Fake MX Records More Harm Than Good
Written by Paul Cunningham on March 11, 2010
I read a tip just recently that advocated the use of fake MX records as a spam deterrent. The solution was apparently devised after struggling with the server load that was being generated by spam emails.
As we all know, spam makes up as much as 90% of global email traffic, so it is not unusual for spam load to be a serious issue for email server performance. The natural instinct is to prevent that load from being applied to the server in the first place. Fake MX records are not the best way to do this.
MX records are the DNS records that tell email servers where to send email that is addressed to a particular domain. For example, if I send an email to john@company.com my email server will look up the MX record for company.com, determine the associated IP address, and transmit the message over SMTP to that IP address.
To maintain redundancy most organizations will use multiple MX records that point to multiple email servers, so that if one is unavailable the others can still receive incoming email. MX records are given a priority, an arbitrary number that is only relative to the priority of other MX records for that domain. The lower the number, the higher the priority.
So for the same example as above, my email server looks up the MX record for company.com and gets the following response.
company.com MX preference = 10, mail exchanger = maila.company.com company.com MX preference = 20, mail exchanger = mailb.company.com
It knows then to send to maila.company.com first, and then try mailb.company.com if the first try is not successful.
The idea of fake MX records is to create multiple MX records (usually at least 3) of varying priority, and have the highest and lowest priority MX records be pointing to non-existent servers. The theory is that spammer’s botnets will only try to send to the highest or lowest priority MX, and then when they get no response will give up and move on to the next victim. Some email administrators use as many as 10 MX records with only one real one among them.
The theory has some merit. Spammers want to send out as much email as possible so usually won’t waste time and resources by having their bots try multiple MX records for a targeted domain. However the technique impacts legitimate senders as well.If my email servers are sending hundreds of thousands of outbound emails per day (this is not unusual for larger organizations), and the recipient domains are making use of fake MX records for spam prevention, then each time my server attempts to connect to a fake MX record it needs to wait for the time out period to elapse, store the email in its queue, and retry again.
In effect this means that while the receiving organization is trying to reduce their server load, they are increasing mine.
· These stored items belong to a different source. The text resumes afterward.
-- ==== Sys2Proof/Machine/LaneOps.lean ====
section
/-! DEFINITION. The lanes' shared operations: a cell from its first access to its boundary, a step of a housekeeping
order and its boundary, and the passages IDLE, FROZEN and ACTIVE (R27, R30, R91, R125, R160). -/

namespace Sys2Proof.Machine

/-! ## Cells -/

/-- The exceptions of a cell taken against the exception cursor: those without room are lost; the first with room has
its record write issued; with none left the cell comes to its boundary (R91, R114). -/
def Lane.toRecords (e : Entry) (l : Lane) : Lane :=
  match l.context, l.cell with
  | some c, some w =>
    let (r, rest) := c.record.loseFull e.header.listCapacity w.exceptions
    { l with
      context := some { c with record := r }
      cell := some { w with exceptions := rest }
      work := if rest.isEmpty then .boundary else .exceptionWrite }
  | _, _ => l

/-- The address of a worked cell's destination: its cell of destination C, or the byte of its result bit (R19, R20,
R29). -/
def destinationAddr (e : Entry) (r c : Nat) : Nat :=
  match e.header.kind with
  | .compare => planeAddr (resultPlane e.body) r c
  | _ => (gridC e.body).cellAddr r c

/-- How many bytes a worked cell's destination touches. -/
def destinationLen (e : Entry) (r c : Nat) : Nat :=
  match e.header.kind with
  | .compare => 1
  | _ => (gridC e.body).cellLen r c

/-- The byte of a result plane with a cell's bit set or cleared (R29, R110). -/
def resultByte (old : Byte) (c : Nat) (verdict : Bool) : Byte :=
  if verdict then old ||| ((1 : Byte) <<< (c % 8)) else old &&& ~~~((1 : Byte) <<< (c % 8))

/-- The bytes that a read-modify-write puts back over the old ones (R29, R32, R35). -/
def mergedBytes (e : Entry) (w : CellWork) (old : List Byte) : List Byte :=
  match e.header.kind with
  | .compare => [resultByte (byteAt old 0) w.col (w.verdict == some true)]
  | _ =>
    (gridC e.body).format.merge ((gridC e.body).cellBit w.row w.col) (keepMask e.body) old (w.working.getD 0)

/-- The writes of a worked cell begun: the destination is read where the order needs its old content, else written
whole; a cell without a destination write goes on to its records (R30, R31). -/
def Lane.startWrites (e : Entry) (l : Lane) : Lane :=
  match l.cell with
  | some w =>
    if writesDestination e.header.kind w then
      if readsDestination e.header.kind e.body then { l with work := .destinationRead }
      else
        { l with
          work := .destinationWrite (BitVec.ofNat 32 (destinationAddr e w.row w.col))
            ((gridC e.body).format.encode (w.working.getD 0)) false }
    else l.toRecords e
  | none => l

/-- A cell that is not marked: excluded, or worked, beginning with its first source read; a PATTERN cell has its value
generated (R27, R28, R30, R124). -/
def Lane.afterMark (e : Entry) (l : Lane) : Lane :=
  match l.context, l.cell with
  | some c, some w =>
    if excludes e.body w.row w.col then
      { l with cell := some { w with cls := .excluded }, work := .boundary }
    else if e.header.kind = .pattern then
      ({ l with cell := some (patternCell e.body c.ramp w) } : Lane).startWrites e
    else { l with work := .sourceARead }
  | _, _ => l

/-- The cell at the walk index begun: its mark bit is read where the order has a mark plane (R25, R27). -/
def Lane.beginCell (e : Entry) (l : Lane) : Lane :=
  match l.context with
  | some c =>
    let w := CellWork.begin c.walk.cell.1 c.walk.cell.2
    if hasMarkPlane e.header.kind e.body then { l with cell := some w, work := .markRead }
    else ({ l with cell := some w } : Lane).afterMark e
  | none => l

/-- The lane's next cell begun (R171 case 4). -/
def State.beginCell (s : State) (n : LaneId) : State :=
  match s.laneEntry n with
  | some e => s.setLane n ((s.lane n).beginCell e)
  | none => s

/-- All operands of a cell read: it is decoded and worked, its contribution added to staging, and its writes begun
(R42, R67, R74, R91). -/
def State.workOperands (s : State) (n : LaneId) (e : Entry) (w : CellWork) (bytesA bytesB : List Byte) : State :=
  let (w', entry) := workCell e.header.kind e.body (s.setOfEntry e) w bytesA bytesB
  let l := s.lane n
  let staging :=
    match entry with
    | some i => l.staging.set i (l.staging[i].contribute (w'.working.getD 0))
    | none => l.staging
  s.setLane n (({ l with cell := some w', staging := staging } : Lane).startWrites e)

/-! ## Boundaries -/

/-- A lane frozen at a boundary, its context and buffers kept (R125, R171). -/
def State.freezeLane (s : State) (n : LaneId) : State :=
  (s.setLane n { s.lane n with state := .frozen, work := .none }).settlePause

/-- The lane's work replaced. -/
def State.setWork (s : State) (n : LaneId) (w : LaneWork) : State := s.setLane n { s.lane n with work := w }

/-- The next step of a housekeeping order, by the steps it has completed (R128, R130, R132). BANDSET's check makes no
access: an invalid image ends the order, a valid one has its load claim presented. A step that ends the order FAILED is
not counted among the steps completed (log 32, the model's choice). -/
def State.nextHousekeepingStep (s : State) (n : LaneId) (e : Entry) : State :=
  let l := s.lane n
  match e.header.kind with
  | .bandset =>
    if l.steps = 1 then s.setLane n { l with image := [], work := .imageRead }
    else if l.steps = 2 then
      if bandsValid (byteAt l.image 0).toNat ((List.range 8).map (imageBand l.image)) then
        s.setLane n { l with steps := 3, work := .loadClaim }
      else s.endPlain n .failed .bandSetInvalid
    else s.setWork n .loadClaim
  | .preset =>
    if l.steps < rangeSize e.body then s.setWork n .recordRead else s.setWork n .applyClaim
  | .snapshot =>
    if l.steps ≤ rangeSize e.body then s.setWork n .recordWrite
    else if clearFlag e.body then s.setWork n .clearClaim
    else s.endPlain n .done .none
  | .tally | .difference | .compare | .convert | .pattern => s

/-- Whether the last step of a housekeeping order is done, so that no boundary but its end follows: a SNAPSHOT without
CLEAR after its last record (R132). -/
def lastStepDone (e : Entry) (steps : Nat) : Bool :=
  match e.header.kind with
  | .snapshot => decide (rangeSize e.body < steps) && !clearFlag e.body
  | _ => false

/-- A step boundary of a housekeeping order: the lane freezes there while the engine is PAUSING or PAUSED, and goes on
otherwise (R125, R160, log 12). -/
def State.stepBoundary (s : State) (n : LaneId) (e : Entry) : State :=
  if s.engine.state.freezes && !lastStepDone e (s.lane n).steps then s.freezeLane n
  else s.nextHousekeepingStep n e

/-- A FROZEN lane goes on with its next cell or step (R160, R181, R182). -/
def State.thaw (s : State) (n : LaneId) : State :=
  if (s.lane n).state = .frozen then
    match s.laneEntry n with
    | some e =>
      let t := s.setLane n { s.lane n with state := .active }
      if e.header.kind.housekeeping then t.nextHousekeepingStep n e else t.beginCell n
    | none => s
  else s

end Sys2Proof.Machine
end

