/-- NUDGE and the sweep timer's expiry request a sweep: in RUNNING one begins at the cursor or sweep-again is set, in
PAUSING and PAUSED sweep-again is set, in the other states NUDGE does nothing. The expiry sets the sweep timer to 0
(R140, R141, R198). The expiry stands for the time until the sweep timer's end: that it acts whatever the timer holds
and moves no other timer is the model's choice (log 5). -/
def Obligations.SweepRequestsActByEngineState : Prop :=
  ∀ (s : State) (v : Word),
    (s.engine.state = .running → s.slate.sweeping = false →
      exec (.nudge v) s = .next
        { s with
          slate :=
            { s.slate with
              cursor := if s.slate.cursor < s.engine.anchor.slotCount then s.slate.cursor else 0
              ending := false
              visited := 0
              step := .headerRead (if s.slate.cursor < s.engine.anchor.slotCount then s.slate.cursor else 0) } }) ∧
    ((s.engine.state = .running ∧ s.slate.sweeping = true ∨ s.engine.state = .pausing ∨ s.engine.state = .paused) →
      exec (.nudge v) s = .next { s with slate := { s.slate with again := true } }) ∧
    ((s.engine.state = .off ∨ s.engine.state = .starting ∨ s.engine.state = .stopping ∨ s.engine.state = .halted) →
      exec (.nudge v) s = .next s) ∧
    (s.engine.state = .running → s.engine.anchor.sweepPeriod ≠ 0 → s.slate.sweeping = false →
      exec .sweepTimerExpiry s = .next
        { s with
          slate :=
            { s.slate with
              cursor := if s.slate.cursor < s.engine.anchor.slotCount then s.slate.cursor else 0
              ending := false
              visited := 0
              timer := 0
              step := .headerRead (if s.slate.cursor < s.engine.anchor.slotCount then s.slate.cursor else 0) } }) ∧
    (s.engine.state = .running → s.engine.anchor.sweepPeriod ≠ 0 → s.slate.sweeping = true →
      exec .sweepTimerExpiry s = .next { s with slate := { s.slate with again := true, timer := 0 } })

/-- A cancel that finds no order it can reach sets CANCEL_MISS and changes nothing else (R187, R188, R189, R190,
R198). -/
def Obligations.CancelMissesWhatItCannotReach : Prop :=
  ∀ (s : State) (v : Word),
    let index := v.toNat % 65536
    let missed : Host.Outcome State Fault Refusal :=
      .next { s with engine := { s.engine with flags := { s.engine.flags with cancelMiss := true } } }
    ((s.engine.state = .off ∨ s.engine.state = .starting ∨ s.engine.state = .halted) →
      exec (.cancel v) s = missed) ∧
    (s.engine.anchor.slotCount ≤ index → exec (.cancel v) s = missed) ∧
    (s.entry? index = none → exec (.cancel v) s = missed) ∧
    (∀ e, s.entry? index = some e → e.pendingCancel = false → e.phase = .waiting → e.handBack = true →
      exec (.cancel v) s = missed) ∧
    (∀ e, s.entry? index = some e → e.pendingCancel = false → e.phase = .running →
      (s.lane e.lane).parkUnderWay = false → (e.header.kind.housekeeping = true ∨ (s.lane e.lane).endMark = true) →
      exec (.cancel v) s = missed) ∧
    (∀ e, s.entry? index = some e → e.pendingCancel = false → e.phase = .parked → e.ended = true →
      exec (.cancel v) s = missed)

/-- A cancel that reaches its order sets the entry's pending cancel, and an order whose cancel is pending is left. A
WAITING or PARKED order is handed over CANCELLED with HOST_CANCEL; a PARKED one is ended, leaves the park-order list and
has its band set released. A walking lane that is ACTIVE or YIELDING is posted CANCEL, which replaces TIME_LIMIT and
PARK, whose bank is freed, and is dropped beneath CANCEL and ENGINE_STOP; a FROZEN one acts on it at once; an order
whose park is under way only has the cancel marked (R62, R160, R170, R171, R180, R187 to R190). -/
def Obligations.CancelReachesOrdersByPhase : Prop :=
  ∀ (s : State) (v : Word) (e : Entry),
    (s.engine.state = .running ∨ s.engine.state = .pausing ∨ s.engine.state = .paused ∨
      s.engine.state = .stopping) → v.toNat % 65536 < s.engine.anchor.slotCount →
    s.entry? (v.toNat % 65536) = some e →
    let marked := s.setPendingCancel e.slot
    (marked.entry? e.slot = some { e with pendingCancel := true }) ∧
    (e.pendingCancel = true → exec (.cancel v) s = .next s) ∧
    (e.pendingCancel = false → e.phase = .waiting → e.handBack = false →
      ∃ h, exec (.cancel v) s = .next (marked.handOver h) ∧ h.slot = e.slot ∧
        h.final = .cancelled ∧ h.reason = .hostCancel ∧ h.record = OrderRecord.start ∧ h.fault = none ∧
        h.indicators = Indicators.clear ∧ h.parkCount = e.parkCount ∧ h.tag = e.header.tag ∧
        h.notify = e.header.notify) ∧
    (e.pendingCancel = false → e.phase = .running → (s.lane e.lane).parkUnderWay = true →
      exec (.cancel v) s = .next marked) ∧
    (e.pendingCancel = false → e.phase = .running → (s.lane e.lane).parkUnderWay = false →
      e.header.kind.housekeeping = false → (s.lane e.lane).endMark = false →
      (((s.lane e.lane).state = .active ∨ (s.lane e.lane).state = .yielding) →
        ((s.lane e.lane).request = .none ∨ (s.lane e.lane).request = .timeLimit →
          exec (.cancel v) s = .next (marked.setLane e.lane
            { s.lane e.lane with request := .cancel, state := .yielding })) ∧
        (∀ b, (s.lane e.lane).request = .park b →
          exec (.cancel v) s = .next ((marked.setBank b .free).setLane e.lane
            { s.lane e.lane with request := .cancel, state := .yielding }))) ∧
      (((s.lane e.lane).request = .cancel ∨ (s.lane e.lane).request = .engineStop) →
        exec (.cancel v) s = .next marked) ∧
      (∀ c, (s.lane e.lane).state = .frozen → (s.lane e.lane).request ≠ .cancel →
        (s.lane e.lane).request ≠ .engineStop → (s.lane e.lane).order = some e.slot →
        (s.lane e.lane).context = some c →
        ∃ t h, exec (.cancel v) s = .next t ∧ marked.Ended t e.lane h ∧ marked.Released t e ∧ h.slot = e.slot ∧
          h.final = .cancelled ∧ h.reason = .hostCancel ∧ h.record = c.record ∧ h.fault = none ∧
          h.parkCount = e.parkCount ∧ h.tag = e.header.tag ∧ h.notify = e.header.notify ∧
          h.indicators = walkIndicators e.header.kind c.record false ∧
          (∀ b : Fin 4, (s.lane e.lane).request = .park b → t.banks = s.banks.set b .free) ∧
          ((∀ b, (s.lane e.lane).request ≠ .park b) → t.banks = s.banks))) ∧
    (∀ c, e.pendingCancel = false → e.phase = .parked → e.ended = false → s.banks[e.bank] = .holding c →
      ∃ t h, exec (.cancel v) s = .next t ∧ t.writer = { s.writer with waiting := s.writer.waiting ++ [h] } ∧
        h.slot = e.slot ∧ h.final = .cancelled ∧ h.reason = .hostCancel ∧ h.record = c.record ∧ h.fault = none ∧
        h.parkCount = e.parkCount ∧ h.tag = e.header.tag ∧ h.notify = e.header.notify ∧
        h.indicators = walkIndicators e.header.kind c.record false ∧
        (∃ held, t.entry? e.slot = some { e with pendingCancel := true, ended := true, claimed := held }) ∧
        (∀ k, k ≠ e.slot → t.entry? k = s.entry? k) ∧
        t.table.map (fun x => x.slot) = s.table.map (fun x => x.slot) ∧ s.Released t e ∧
        t.parkOrder = s.parkOrder.filter (fun k => k != e.slot) ∧ t.banks = s.banks ∧ t.engine = s.engine ∧
        t.slate = s.slate ∧ (∀ n, t.lane n = s.lane n) ∧ s.Kept t)

/-- WINDOW_ADDR_WRITE stores address and auto-increment flag and fetches nothing, the address advances after every
WINDOW_DATA access, and a WINDOW_ADDR read returns both (R200). -/
def Obligations.WindowAddressStoredAndAdvanced : Prop :=
  ∀ (s : State) (v : Word),
    (∃ t, exec (.windowAddrWrite v) s = .next t ∧
      t = { s with window := { s.window with addr := v.extractLsb' 0 11, autoIncrement := v.getLsbD 31 } } ∧
      ∃ u, exec .windowDataRead t = .next u ∧ u.readData = s.window.buffer) ∧
    (∃ t, exec .windowDataRead s = .next t ∧ t.window.autoIncrement = s.window.autoIncrement ∧
      t.window.addr = if s.window.autoIncrement then s.window.addr + 1 else s.window.addr) ∧
    (∃ t, exec (.windowDataWrite v) s = .next t ∧ t.window.autoIncrement = s.window.autoIncrement ∧
      t.window.addr = if s.window.autoIncrement then s.window.addr + 1 else s.window.addr) ∧
    (s.readRegister 0x1C).extractLsb' 0 11 = s.window.addr ∧
    (s.readRegister 0x1C).getLsbD 31 = s.window.autoIncrement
If enough organizations are doing this, they are increasing my server load by a very large amount.
This leads us to the second issue with this technique. It only works if hardly anyone tries to use it. If we all populated our DNS zones with fake MX records the spammers would quickly catch on and reprogram their bots to send spam to multiple MXes instead.
Now we’re back at square one, having invested time, effort, and server resources into a technique that is at best a short lived success.
Advocates of this technique seem to miss an obvious alternative. Connection filtering, or IP filtering, is a much more effective method of blocking spam sent by botnets. When an IP address is a known or likely source of spam it is blacklisted by organizations such as Spamhaus. Email servers can be configured to check a sender’s IP address against these lists, and the check is performed at the earliest stage of an SMTP connection, making it fast and efficient.
Bad IP addresses are blocked, often resulting in as much as 90% of spam being blocked immediately with minimal server resource usage. Good IP addresses are allowed to send the email message through for more thorough inspection.
And the best part of all is that it does not penalise legitimate senders by forcing them to try sending to multiple MX records before they are able to get through.